In this case, there isn’t much difference because as shown in the time series, most of the variability is encountered in the initial simulation years. We can see this if we plot a quantity with more variability - for example, the number of undiagnosed people in the first simulation year

[33]:
undx = lambda x: at.PlotData(x,outputs='undx',pops='m_urban')
ensemble = at.Ensemble(name='Example',mapping_function=undx)
ensemble.update(sampled_res)
ensemble.plot_bars(years=2017);
../_images/examples_Uncertainty_68_0.svg

If you pass in a figure to Ensemble.plot_bars(), it will attempt to append new bars into the existing figure. For example:

[34]:
fig = ensemble.plot_bars(years=2017);
ensemble.plot_bars(years=2018,fig=fig);
../_images/examples_Uncertainty_70_0.svg

In this case, it was not essential to do this because multiple years can be plotted in a single plot_bars call. However, you could superimpose bars from entirely separate Ensemble objects, if you wanted to compare quantities computed using different mapping functions.

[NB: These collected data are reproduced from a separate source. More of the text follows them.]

/-! ### Waiting -/

@[simp] theorem State.toNextCycle_pending (s : State) (dt : Nat) : (s.toNextCycle dt).pending = s.pending := by
  unfold State.toNextCycle; simp
@[simp] theorem State.toNextCycle_dco (s : State) (dt : Nat) : (s.toNextCycle dt).dco = s.dco := by
  unfold State.toNextCycle; simp
@[simp] theorem State.toNextCycle_freeCtr (s : State) (dt : Nat) : (s.toNextCycle dt).freeCtr = s.freeCtr := by
  unfold State.toNextCycle; simp
@[simp] theorem State.toNextCycle_regs (s : State) (dt : Nat) : (s.toNextCycle dt).regs = s.regs := by
  unfold State.toNextCycle; simp
@[simp] theorem State.toNextCycle_io (s : State) (dt : Nat) : (s.toNextCycle dt).io = s.io := by
  unfold State.toNextCycle; simp
@[simp] theorem State.toNextCycle_shf (s : State) (dt : Nat) : (s.toNextCycle dt).shf = s.shf := by
  unfold State.toNextCycle; simp
@[simp] theorem State.toNextCycle_tim (s : State) (dt : Nat) : (s.toNextCycle dt).tim = s.tim := by
  unfold State.toNextCycle; simp
@[simp] theorem State.toNextCycle_flt (s : State) (dt : Nat) : (s.toNextCycle dt).flt = s.flt := by
  unfold State.toNextCycle; simp
@[simp] theorem State.toNextCycle_prt (s : State) (dt : Nat) : (s.toNextCycle dt).prt = s.prt := by
  unfold State.toNextCycle; simp
@[simp] theorem State.toNextCycle_rlk (s : State) (dt : Nat) : (s.toNextCycle dt).rlk = s.rlk := by
  unfold State.toNextCycle; simp
@[simp] theorem State.toNextCycle_frm (s : State) (dt : Nat) : (s.toNextCycle dt).frm = s.frm := by
  unfold State.toNextCycle; simp
@[simp] theorem State.toNextCycle_map (s : State) (dt : Nat) : (s.toNextCycle dt).map = s.map := by
  unfold State.toNextCycle; simp
@[simp] theorem State.toNextCycle_ovm (s : State) (dt : Nat) : (s.toNextCycle dt).ovm = s.ovm := by
  unfold State.toNextCycle; simp
@[simp] theorem State.toNextCycle_qmg (s : State) (dt : Nat) : (s.toNextCycle dt).qmg = s.qmg := by
  unfold State.toNextCycle; simp
@[simp] theorem State.toNextCycle_feeds (s : State) (dt : Nat) : (s.toNextCycle dt).feeds = s.feeds := by
  unfold State.toNextCycle; simp
@[simp] theorem State.toNextCycle_pm (s : State) (dt : Nat) : (s.toNextCycle dt).pm = s.pm := by
  unfold State.toNextCycle; simp
@[simp] theorem State.toNextCycle_cip (s : State) (dt : Nat) : (s.toNextCycle dt).cip = s.cip := by
  unfold State.toNextCycle; simp
@[simp] theorem State.toNextCycle_par (s : State) (dt : Nat) : (s.toNextCycle dt).par = s.par := by
  unfold State.toNextCycle; simp
@[simp] theorem State.toNextCycle_eng (s : State) (dt : Nat) : (s.toNextCycle dt).eng = s.eng := by
  unfold State.toNextCycle; simp
@[simp] theorem State.toNextCycle_asy (s : State) (dt : Nat) : (s.toNextCycle dt).asy = s.asy := by
  unfold State.toNextCycle; simp
@[simp] theorem State.toNextCycle_bkg (s : State) (dt : Nat) : (s.toNextCycle dt).bkg = s.bkg := by
  unfold State.toNextCycle; simp
@[simp] theorem State.toNextCycle_sec (s : State) (dt : Nat) : (s.toNextCycle dt).sec = s.sec := by
  unfold State.toNextCycle; simp
@[simp] theorem State.toNextCycle_sys (s : State) (dt : Nat) : (s.toNextCycle dt).sys = s.sys := by
  unfold State.toNextCycle; simp
@[simp] theorem State.toNextCycle_rdBit (s : State) (dt : Nat) (f : Fld) (i : Nat) : (s.toNextCycle dt).rdBit f i = s.rdBit f i := by
  unfold State.toNextCycle; simp
@[simp] theorem State.toNextCycle_rdInt (s : State) (dt : Nat) (f : Fld) (i : Nat) : (s.toNextCycle dt).rdInt f i = s.rdInt f i := by
  unfold State.toNextCycle; simp
@[simp] theorem State.toBoundary_pending (s : State) (dt m : Nat) : (s.toBoundary dt m).pending = s.pending := by
  unfold State.toBoundary; simp
@[simp] theorem State.toBoundary_dco (s : State) (dt m : Nat) : (s.toBoundary dt m).dco = s.dco := by
  unfold State.toBoundary; simp
@[simp] theorem State.toBoundary_freeCtr (s : State) (dt m : Nat) : (s.toBoundary dt m).freeCtr = s.freeCtr := by
  unfold State.toBoundary; simp
@[simp] theorem State.toBoundary_regs (s : State) (dt m : Nat) : (s.toBoundary dt m).regs = s.regs := by
  unfold State.toBoundary; simp
@[simp] theorem State.toBoundary_io (s : State) (dt m : Nat) : (s.toBoundary dt m).io = s.io := by
  unfold State.toBoundary; simp
@[simp] theorem State.toBoundary_shf (s : State) (dt m : Nat) : (s.toBoundary dt m).shf = s.shf := by
  unfold State.toBoundary; simp
@[simp] theorem State.toBoundary_tim (s : State) (dt m : Nat) : (s.toBoundary dt m).tim = s.tim := by
  unfold State.toBoundary; simp
@[simp] theorem State.toBoundary_flt (s : State) (dt m : Nat) : (s.toBoundary dt m).flt = s.flt := by
  unfold State.toBoundary; simp
@[simp] theorem State.toBoundary_prt (s : State) (dt m : Nat) : (s.toBoundary dt m).prt = s.prt := by
  unfold State.toBoundary; simp
@[simp] theorem State.toBoundary_rlk (s : State) (dt m : Nat) : (s.toBoundary dt m).rlk = s.rlk := by
  unfold State.toBoundary; simp
@[simp] theorem State.toBoundary_frm (s : State) (dt m : Nat) : (s.toBoundary dt m).frm = s.frm := by
  unfold State.toBoundary; simp
@[simp] theorem State.toBoundary_map (s : State) (dt m : Nat) : (s.toBoundary dt m).map = s.map := by
  unfold State.toBoundary; simp
@[simp] theorem State.toBoundary_ovm (s : State) (dt m : Nat) : (s.toBoundary dt m).ovm = s.ovm := by
  unfold State.toBoundary; simp
@[simp] theorem State.toBoundary_qmg (s : State) (dt m : Nat) : (s.toBoundary dt m).qmg = s.qmg := by
  unfold State.toBoundary; simp
@[simp] theorem State.toBoundary_feeds (s : State) (dt m : Nat) : (s.toBoundary dt m).feeds = s.feeds := by
  unfold State.toBoundary; simp
@[simp] theorem State.toBoundary_pm (s : State) (dt m : Nat) : (s.toBoundary dt m).pm = s.pm := by
  unfold State.toBoundary; simp
@[simp] theorem State.toBoundary_cip (s : State) (dt m : Nat) : (s.toBoundary dt m).cip = s.cip := by
  unfold State.toBoundary; simp
@[simp] theorem State.toBoundary_par (s : State) (dt m : Nat) : (s.toBoundary dt m).par = s.par := by
  unfold State.toBoundary; simp
@[simp] theorem State.toBoundary_eng (s : State) (dt m : Nat) : (s.toBoundary dt m).eng = s.eng := by
  unfold State.toBoundary; simp
@[simp] theorem State.toBoundary_asy (s : State) (dt m : Nat) : (s.toBoundary dt m).asy = s.asy := by
  unfold State.toBoundary; simp
@[simp] theorem State.toBoundary_bkg (s : State) (dt m : Nat) : (s.toBoundary dt m).bkg = s.bkg := by
  unfold State.toBoundary; simp
@[simp] theorem State.toBoundary_sec (s : State) (dt m : Nat) : (s.toBoundary dt m).sec = s.sec := by
  unfold State.toBoundary; simp
@[simp] theorem State.toBoundary_sys (s : State) (dt m : Nat) : (s.toBoundary dt m).sys = s.sys := by
  unfold State.toBoundary; simp
@[simp] theorem State.toBoundary_rdBit (s : State) (dt m : Nat) (f : Fld) (i : Nat) : (s.toBoundary dt m).rdBit f i = s.rdBit f i := by
  unfold State.toBoundary; simp
@[simp] theorem State.toBoundary_rdInt (s : State) (dt m : Nat) (f : Fld) (i : Nat) : (s.toBoundary dt m).rdInt f i = s.rdInt f i := by
  unfold State.toBoundary; simp
@[simp] theorem State.untilTime_pending (s : State) (dt m : Nat) : (s.untilTime dt m).pending = s.pending := by
  unfold State.untilTime; simp
@[simp] theorem State.untilTime_dco (s : State) (dt m : Nat) : (s.untilTime dt m).dco = s.dco := by
  unfold State.untilTime; simp
@[simp] theorem State.untilTime_freeCtr (s : State) (dt m : Nat) : (s.untilTime dt m).freeCtr = s.freeCtr := by
  unfold State.untilTime; simp
@[simp] theorem State.untilTime_regs (s : State) (dt m : Nat) : (s.untilTime dt m).regs = s.regs := by
  unfold State.untilTime; simp
@[simp] theorem State.untilTime_io (s : State) (dt m : Nat) : (s.untilTime dt m).io = s.io := by
  unfold State.untilTime; simp
@[simp] theorem State.untilTime_shf (s : State) (dt m : Nat) : (s.untilTime dt m).shf = s.shf := by
  unfold State.untilTime; simp
@[simp] theorem State.untilTime_tim (s : State) (dt m : Nat) : (s.untilTime dt m).tim = s.tim := by
  unfold State.untilTime; simp
@[simp] theorem State.untilTime_flt (s : State) (dt m : Nat) : (s.untilTime dt m).flt = s.flt := by
  unfold State.untilTime; simp
@[simp] theorem State.untilTime_prt (s : State) (dt m : Nat) : (s.untilTime dt m).prt = s.prt := by
  unfold State.untilTime; simp
@[simp] theorem State.untilTime_rlk (s : State) (dt m : Nat) : (s.untilTime dt m).rlk = s.rlk := by
  unfold State.untilTime; simp
@[simp] theorem State.untilTime_frm (s : State) (dt m : Nat) : (s.untilTime dt m).frm = s.frm := by
  unfold State.untilTime; simp
@[simp] theorem State.untilTime_map (s : State) (dt m : Nat) : (s.untilTime dt m).map = s.map := by
  unfold State.untilTime; simp
@[simp] theorem State.untilTime_ovm (s : State) (dt m : Nat) : (s.untilTime dt m).ovm = s.ovm := by
  unfold State.untilTime; simp
@[simp] theorem State.untilTime_qmg (s : State) (dt m : Nat) : (s.untilTime dt m).qmg = s.qmg := by
  unfold State.untilTime; simp
@[simp] theorem State.untilTime_feeds (s : State) (dt m : Nat) : (s.untilTime dt m).feeds = s.feeds := by
  unfold State.untilTime; simp
@[simp] theorem State.untilTime_pm (s : State) (dt m : Nat) : (s.untilTime dt m).pm = s.pm := by
  unfold State.untilTime; simp
@[simp] theorem State.untilTime_cip (s : State) (dt m : Nat) : (s.untilTime dt m).cip = s.cip := by
  unfold State.untilTime; simp
@[simp] theorem State.untilTime_par (s : State) (dt m : Nat) : (s.untilTime dt m).par = s.par := by
  unfold State.untilTime; simp
@[simp] theorem State.untilTime_eng (s : State) (dt m : Nat) : (s.untilTime dt m).eng = s.eng := by
  unfold State.untilTime; simp
@[simp] theorem State.untilTime_asy (s : State) (dt m : Nat) : (s.untilTime dt m).asy = s.asy := by
  unfold State.untilTime; simp
@[simp] theorem State.untilTime_bkg (s : State) (dt m : Nat) : (s.untilTime dt m).bkg = s.bkg := by
  unfold State.untilTime; simp
@[simp] theorem State.untilTime_sec (s : State) (dt m : Nat) : (s.untilTime dt m).sec = s.sec := by
  unfold State.untilTime; simp
@[simp] theorem State.untilTime_sys (s : State) (dt m : Nat) : (s.untilTime dt m).sys = s.sys := by
  unfold State.untilTime; simp
@[simp] theorem State.untilTime_rd (s : State) (dt m : Nat) (f : Fld) (i : Nat) : (s.untilTime dt m).rd f i = s.rd f i := by
  unfold State.untilTime; simp
@[simp] theorem State.untilTime_rdBit (s : State) (dt m : Nat) (f : Fld) (i : Nat) : (s.untilTime dt m).rdBit f i = s.rdBit f i := by
  unfold State.untilTime; simp
@[simp] theorem State.untilTime_rdInt (s : State) (dt m : Nat) (f : Fld) (i : Nat) : (s.untilTime dt m).rdInt f i = s.rdInt f i := by
  unfold State.untilTime; simp

/-! ### Conditionals -/

@[simp] theorem RegSt.ite_rd {c : Prop} [Decidable c] (x y : RegSt) (f : Fld) (i : Nat) :
    (if c then x else y).rd f i = if c then x.rd f i else y.rd f i := by
  split <;> rfl

@[simp] theorem State.ite_pending {c : Prop} [Decidable c] (x y : State) : (if c then x else y).pending = if c then x.pending else y.pending :=
  apply_ite State.pending c x y
@[simp] theorem State.ite_time {c : Prop} [Decidable c] (x y : State) : (if c then x else y).time = if c then x.time else y.time :=
  apply_ite State.time c x y
@[simp] theorem State.ite_addr {c : Prop} [Decidable c] (x y : State) : (if c then x else y).addr = if c then x.addr else y.addr :=
  apply_ite State.addr c x y
@[simp] theorem State.ite_dco {c : Prop} [Decidable c] (x y : State) : (if c then x else y).dco = if c then x.dco else y.dco :=
  apply_ite State.dco c x y
@[simp] theorem State.ite_freeCtr {c : Prop} [Decidable c] (x y : State) : (if c then x else y).freeCtr = if c then x.freeCtr else y.freeCtr :=
  apply_ite State.freeCtr c x y
@[simp] theorem State.ite_regs {c : Prop} [Decidable c] (x y : State) : (if c then x else y).regs = if c then x.regs else y.regs :=
  apply_ite State.regs c x y
@[simp] theorem State.ite_io {c : Prop} [Decidable c] (x y : State) : (if c then x else y).io = if c then x.io else y.io :=
  apply_ite State.io c x y
@[simp] theorem State.ite_shf {c : Prop} [Decidable c] (x y : State) : (if c then x else y).shf = if c then x.shf else y.shf :=
  apply_ite State.shf c x y
@[simp] theorem State.ite_tim {c : Prop} [Decidable c] (x y : State) : (if c then x else y).tim = if c then x.tim else y.tim :=
  apply_ite State.tim c x y
@[simp] theorem State.ite_flt {c : Prop} [Decidable c] (x y : State) : (if c then x else y).flt = if c then x.flt else y.flt :=
  apply_ite State.flt c x y
@[simp] theorem State.ite_prt {c : Prop} [Decidable c] (x y : State) : (if c then x else y).prt = if c then x.prt else y.prt :=
  apply_ite State.prt c x y
@[simp] theorem State.ite_rlk {c : Prop} [Decidable c] (x y : State) : (if c then x else y).rlk = if c then x.rlk else y.rlk :=
  apply_ite State.rlk c x y
@[simp] theorem State.ite_frm {c : Prop} [Decidable c] (x y : State) : (if c then x else y).frm = if c then x.frm else y.frm :=
  apply_ite State.frm c x y
@[simp] theorem State.ite_map {c : Prop} [Decidable c] (x y : State) : (if c then x else y).map = if c then x.map else y.map :=
  apply_ite State.map c x y
@[simp] theorem State.ite_ovm {c : Prop} [Decidable c] (x y : State) : (if c then x else y).ovm = if c then x.ovm else y.ovm :=
  apply_ite State.ovm c x y
@[simp] theorem State.ite_qmg {c : Prop} [Decidable c] (x y : State) : (if c then x else y).qmg = if c then x.qmg else y.qmg :=
  apply_ite State.qmg c x y
@[simp] theorem State.ite_feeds {c : Prop} [Decidable c] (x y : State) : (if c then x else y).feeds = if c then x.feeds else y.feeds :=
  apply_ite State.feeds c x y
@[simp] theorem State.ite_pm {c : Prop} [Decidable c] (x y : State) : (if c then x else y).pm = if c then x.pm else y.pm :=
  apply_ite State.pm c x y
@[simp] theorem State.ite_cip {c : Prop} [Decidable c] (x y : State) : (if c then x else y).cip = if c then x.cip else y.cip :=
  apply_ite State.cip c x y
@[simp] theorem State.ite_par {c : Prop} [Decidable c] (x y : State) : (if c then x else y).par = if c then x.par else y.par :=
  apply_ite State.par c x y
@[simp] theorem State.ite_eng {c : Prop} [Decidable c] (x y : State) : (if c then x else y).eng = if c then x.eng else y.eng :=
  apply_ite State.eng c x y
@[simp] theorem State.ite_asy {c : Prop} [Decidable c] (x y : State) : (if c then x else y).asy = if c then x.asy else y.asy :=
  apply_ite State.asy c x y
@[simp] theorem State.ite_bkg {c : Prop} [Decidable c] (x y : State) : (if c then x else y).bkg = if c then x.bkg else y.bkg :=
  apply_ite State.bkg c x y
@[simp] theorem State.ite_sec {c : Prop} [Decidable c] (x y : State) : (if c then x else y).sec = if c then x.sec else y.sec :=
  apply_ite State.sec c x y
@[simp] theorem State.ite_sys {c : Prop} [Decidable c] (x y : State) : (if c then x else y).sys = if c then x.sys else y.sys :=
  apply_ite State.sys c x y

end Sys2Proof.Machine
end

Another important type of plot is the sampled distribution of a quantity. Effectively, the entire Atomica model is a function that maps probabilitity distributions for model inputs into distributions of model outputs. These distributions can be plotted directly. For example:

[35]:
ensemble.plot_distribution(pops='m_urban');
../_images/examples_Uncertainty_72_0.svg

The distributions that are plotted are effectively vertical cross-sections of the time series plots. They can be important to inspect to check for multi-modal distributions, or asymmetric distributions, which have implications for the validity of reporting summary statistics.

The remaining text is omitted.